== Segment start ==

/-- A write of a register by a source (R486, R489, R493 to R495): the fabric writes none; a reserved page, a page protected
from RoCE, and the block-specific registers of a closed page ignore it and record it. -/
def regWrite (s : State) (src : Src) (page off v : Nat) : State :=
  if src = .fabric then s
  else
    match pageBlk page with
    | none => ignoreWrite s (srcCode src) page off 4
    | some (b, i) =>
      if srcCode src = 0 ∧ rdB s page F.BLK_CTRL.HOST_WP then ignoreWrite s (srcCode src) page off 2
      else if off < 0x100 then hdrWrite s (srcCode src) page off v
      else if !writable b off then s
      else if pageClosed s page then ignoreWrite s (srcCode src) page off 3
      else if isPairLo b off then holdLo s src page off v
      else if isPairHi b off then pairWrite s src b i page off v
      else blockWrite s (srcCode src) b i page off v

/-- REGISTER_WRITE (R494). -/
def execRegisterWrite (src : Src) (page : Fin 16384) (word : Fin 1024) (v : BitVec 32) (s : State) :
    Host.Outcome State Fault Refusal := .next (regWrite s src page.val (4 * word.val) v.toNat)

/-- PAIR_LO_WRITE (R489): a write of the _LO word of a writable pair. -/
def execPairLoWrite (src : Src) (page : Fin 16384) (word : Fin 1024) (v : BitVec 32) (s : State) :
    Host.Outcome State Fault Refusal := .next (regWrite s src page.val (4 * word.val) v.toNat)

/-- PAIR_LO_READ (R488): a read of the _LO word of a pair. -/
def execPairLoRead (src : Src) (page : Fin 16384) (word : Fin 1024) (s : State) : Host.Outcome State Fault Refusal :=
  .next (regRead s src page.val (4 * word.val)).2

/-- RC_READ (R9). -/
def execRcRead (src : Src) (page : Fin 16384) (word : Fin 1024) (s : State) : Host.Outcome State Fault Refusal :=
  .next (regRead s src page.val (4 * word.val)).2

/-- JOB_STEPNUM (R177, R489): a source writes the low or the high half of a bank's staging step number. -/
def execJobStepnum (src : Src) (b : Fin 2) (hi : Bool) (v : BitVec 32) (s : State) : Host.Outcome State Fault Refusal :=
  .next (regWrite s src pgJOB ((if hi then 0x110 else 0x10C) + 0x80 * b.val) v.toNat)

/-- ERR_CLR (R481); a reserved page ignores it. -/
def execErrClr (page : Fin 16384) (s : State) : Host.Outcome State Fault Refusal :=
  .next (match pageBlk page.val with
    | none => ignoreWrite s 3 page.val 0x0C 4
    | some _ => clearErrs s page.val)

/-- CNT_CLR (R481); a reserved page ignores it. -/
def execCntClr (page : Fin 16384) (s : State) : Host.Outcome State Fault Refusal :=
  .next (match pageBlk page.val with
    | none => ignoreWrite s 3 page.val 0x0C 4
    | some _ => clearCounts s page.val)

/-- NOC_HAZ_HIT_CLEAR (R151): HIT of a range is cleared. -/
def execNocHazHitClear (d : Fin 4) (w : Fin 4) (s : State) : Host.Outcome State Fault Refusal :=
  .next (onPage s (pgNOC d.val) (0x408 + 0x20 * w.val) (fun s => wr1 s (pgNOC d.val) F.NOC_HAZ_CTRL.HIT w.val 0))

end Sys2Proof.Machine
end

== Segment end ==

#### What the task asks
Pull out all lines in the data above that include "reserved".

#### Written reply
/-- A write of a register by a source (R486, R489, R493 to R495): the fabric writes none; a reserved page, a page protected
/-- ERR_CLR (R481); a reserved page ignores it. -/
/-- CNT_CLR (R481); a reserved page ignores it. -/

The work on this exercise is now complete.